Data assimilation and application experiments of PM2.5 and PM2.5~10 during Nanjing Youth Olympic Games
JIN Lu-bin1, ZANG Zeng-liang1, PAN Xiao-bin1, WANG Ti-jian2, HAO Zi-long3, JIANG Zi-qiang4
1. Institute of Meteorology and Oceanography, PLA University of Science and Technology, Nanjing 211101, China;
2. School of Atmospheric Science, Nanjing University, Nanjing 210093, China;
3. No. 96631 unit of PLA, Beijing 102208, China;
4. International Institute for Earth System Science, Nanjing University, Nanjing 210093, China
A 3D-VAR assimilation system was established to assimilate the observations of PM2.5 and PM10, and assimilation and forecast experiments were performed during Nanjing Youth Olympic Games (NYOG). The control variables of this assimilation system were PM2.5 and PM2.5~10 (that was the rest of PM10 after taking out PM2.5). The background error covariances of PM2.5 and PM2.5~10 were estimated by using the simulated products of WRF-Chem of August 2014 in Nanjing. The results showed that the decreases of correlation coefficients of PM2.5 with the distance in the horizontal and vertical directions were less than those of PM2.5~10, with the possible reason being that the particle size of PM2.5 was smaller, the life cycle of it was longer and it spread further in the atmosphere. In addition, the WRF-Chem model was run with assimilation during NYOG (from August 16th to August 28th, 2014), by using the hourly data of PM2.5 and PM10 observed from 134 measurement sites around Nanjing. Evaluated with the observations in the innermost of the model area, the experiment results suggested that the aerosol forecasts of the initial fields can be significantly improved by the assimilation. The correlation coefficients of PM2.5 and PM10 increased by over 53%, the root-mean-square errors of the two reduced by over 55%, and the biases reduced by about 90%. The following aerosol forecasts in positive effect can be obviously improved by the assimilation and the benefit from the assimilation of aerosol can last more than 20hours. The forecast of PM10 was better than that of PM2.5 by the model.
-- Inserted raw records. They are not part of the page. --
/-! ### Transmission (R453, R454) -/

/-- The message on the bus. -/
def State.offered (s : State) (c : Fin 4) : Option CanMsg :=
  match (s.chan c).onBus with
  | none => none
  | some n => if h : n < 16 then (s.slot c ⟨n, h⟩).msg else (s.chan c).fifo.head?

/-- Its slot or the FIFO's head becomes free. -/
def State.freeOffered (s : State) (c : Fin 4) : State :=
  match (s.chan c).onBus with
  | none => s
  | some n =>
    let s := if h : n < 16 then s.modSlot c ⟨n, h⟩ fun x => { x with msg := none, deadline := none, held := false }
      else s.modChan c fun x => { x with fifo := x.fifo.drop 1 }
    s.modChan c fun x => { x with onBus := none }

/-- Start of frame of the master's own reference, in global time (R460). -/
def State.noteReference (s : State) (sofAgo : Nat) : State :=
  if s.time.master then
    ({ s with time := { s.time with sentSof := some (((s.gt : Int) - sofAgo) % 2 ^ 64).toNat } }).countWide Od.TIME_REFS
  else s

/-- A frame has been sent; the next waiting message is offered. -/
def State.canSent (s : State) (c : Fin 4) (sofAgo : Nat) : State :=
  match s.offered c with
  | none => s
  | some m =>
    let ref := c = 1 ∧ (s.chan c).onBus = some 0
    let s := ((s.emit (.can c m)).countWide (Od.CAN_TX_FRAMES c)).freeOffered c
    let s := s.modChan c fun x => { x with tec := if x.restricted then x.tec else x.tec - 1 }
    let s := if ref then s.noteReference sofAgo else s
    s.frameBoundary c

def execCanFrameTransmitComplete (dt : Nat) (c : Fin 4) (sofAgo : Nat) (s : State) : Res :=
  let s := s.elapse dt
  reply s (if s.busLive c then s.canSent c sofAgo else s)

/-- A waiting message whose deadline has passed is dropped (R453), but not in bus-off (R456) nor on the bus. -/
def execCanSlotStale (dt : Nat) (c : Fin 4) (slot : Fin 16) (s : State) : Res :=
  let s := s.elapse dt
  reply s (if s.busLive c && (s.slot c slot).isStale s.tb && (s.chan c).onBus != some slot.val then s.dropStale c slot else s)

/-! ### The bridge (R452) -/

def RxEntry.ofHost (e : RxEntry) : Bool := decide (32 ≤ e.filter)

/-- The oldest frame that a host filter has queued, or 0 bytes. -/
def State.bridgeRead (c : Fin 4) (s : State) : Except Nat (State × List Byte) :=
  match (s.chan c).rxq1.find? RxEntry.ofHost with
  | none => .ok (s, [])
  | some e => .ok (s.modChan c fun x => { x with rxq1 := takeFirst RxEntry.ofHost x.rxq1 }, bridgeFrame e.msg e.ts)

def State.readBridge (s : State) (who : Requester) (c : Fin 4) : State := s.readRequest who (Od.CAN_BRIDGE_RX c) (State.bridgeRead c)

def execBridgeRxRead (dt : Nat) (who : Requester) (c : Fin 4) (s : State) : Res :=
  reply s ((s.elapse dt).readBridge who c)

/-- Identifiers that Table 18.3 claims for transmission: address claim and status PGNs of CAN-A, the module status of
CAN-C, and EMCY, SDO response and heartbeat of CAN-D. -/
def State.claimedTx (s : State) (c : Fin 4) (m : CanMsg) : Bool :=
  match c with
  | 0 => m.ide && (List.range 4).any fun i => m.ident / 256 % 2 ^ 18 == s.canA.pgnBase + i
  | 1 => false
  | 2 => m.ident + (if m.ide then 2 ^ 31 else 0) == s.nat Od.HV_MOD_TX_ID
  | 3 => !m.ide && [0x80, 0x580, 0x700].any fun b => m.ident == b + s.sessions.nodeId

/-- The message of a BRIDGE_TX write. -/
def bridgeMsg (data : List Byte) : CanMsg :=
  let w := leNat (data.take 4)
  ⟨w % 2 ^ 29, w.testBit 31, w.testBit 30, w.testBit 29, data.drop 9⟩

/-- The frame may be sent: formed, of the channel's identifier format (Table 18.1, DEDUCED, assumption 40), FD only
with FD_EN, of no claimed identifier. -/
def State.bridgeOk (s : State) (c : Fin 4) (m : CanMsg) : Bool :=
  canFormed { m with brs := false } && (!m.fd || s.fdOn c) && (c != 0 || m.ide) && (c != 3 || !m.ide) &&
    !(s.claimedFilters c).any (fun f => f.takes m) && !s.claimedTx c m

def State.bridgeWrite (who : Requester) (c : Fin 4) (data : List Byte) (s : State) : Except Nat State :=
  let m := bridgeMsg data
  refuseIf (data.length < 9 || data.length != 9 + leNat ((data.drop 8).take 1)) 0x06070010 <|
  refuseIf (!s.bridgeOk c m) 0x06090030 <|
  refuseIf (decide ((s.roleOf who).num < Role.service.num)) 0x08000022 <|
  match s.fifoWrite c { m with brs := m.brs && m.fd && (s.canRates c).2 != 0 } with
  | some t => .ok t
  | none => .error 0x08000022

def State.writeBridge (s : State) (who : Requester) (c : Fin 4) (data : List Byte) : State :=
  s.request who (Od.CAN_BRIDGE_TX c) .operator (State.bridgeWrite who c data)

def execBridgeTxWrite (dt : Nat) (who : Requester) (c : Fin 4) (data : List Byte) (s : State) : Res :=
  reply s ((s.elapse dt).writeBridge who c data)

/-! ### Off-line and back (R458), timestamps (R454) -/

def execCanChannelOffline (dt : Nat) (c : Fin 4) (s : State) : Res := reply s ((s.elapse dt).offWhenIdle c)

/-- The CAN domain has stayed in its window for 10 ms after a clock fault. -/
def State.clockHoldEnds (s : State) : Bool :=
  match s.clocks.canOkTb with
  | some t => decide (t + ms 10 ≤ s.tb)
  | none => false

/-- The hold of a clock fault ends once the domain has stayed in its window for 10 ms; the channel integrates from then
on. -/
def State.endClockHold (s : State) (c : Fin 4) : State :=
  if (s.chan c).clockHold && s.clockHoldEnds then
    (s.modChan c fun x => { x with clockHold := false }).trackFree c (s.clocks.canOkTb.getD s.tb + ms 10)
  else s

/-- 11 recessive bits have passed since the channel was let on-line. -/
def State.integrated (s : State) (c : Fin 4) : Bool :=
  match (s.chan c).freeTb with
  | some t => decide (t + s.canBits c 11 ≤ s.tb)
  | none => false

/-- The channel joins traffic (R458). -/
def State.canJoin (s : State) (c : Fin 4) : State :=
  let s := s.endClockHold c
  if (s.chan c).online || s.offCause c || !s.integrated c then s
  else
    let s := s.modChan c fun x => { x with
      online := true, freeTb := none, busOff := false, tec := 0, rxErr := 0, restricted := s.bit (Od.CAN_CH_CTRL c) 1 }
    let s := if c = 1 then { s with time := { s.time with refTb := s.tb } } else s
    (s.canEvent 0x0F08 c 0).arbitrate c

def execCanChannelRejoin (dt : Nat) (c : Fin 4) (s : State) : Res := reply s ((s.elapse dt).canJoin c)

/-- TB has passed a multiple of 2^32 ticks that is not yet counted (R454). -/
def State.tsWrap (s : State) : State :=
  let n := s.nat Od.TIME_TS_WRAPS
  if n < s.tb / 2 ^ 32 then
    let s := s.countWide Od.TIME_TS_WRAPS
    if n = 0 then s.event 0x0F01 0xFF ((s.canDetail 1 0) % 65536) else s
  else s

def execCanTimestampWrap (dt : Nat) (s : State) : Res := reply s ((s.elapse dt).tsWrap)

end Sys2Proof.Machine
end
靳璐滨, 臧增亮, 潘晓滨, 王体健, 郝子龙, 蒋自强. PM2.5和PM2.5~10资料同化及在南京青奥会期间的应用试验[J]. 中国环境科学, 2016, 36(2): 331-341.
JIN Lu-bin, ZANG Zeng-liang, PAN Xiao-bin, WANG Ti-jian, HAO Zi-long, JIANG Zi-qiang. Data assimilation and application experiments of PM2.5 and PM2.5~10 during Nanjing Youth Olympic Games. CHINA ENVIRONMENTAL SCIENCECE, 2016, 36(2): 331-341.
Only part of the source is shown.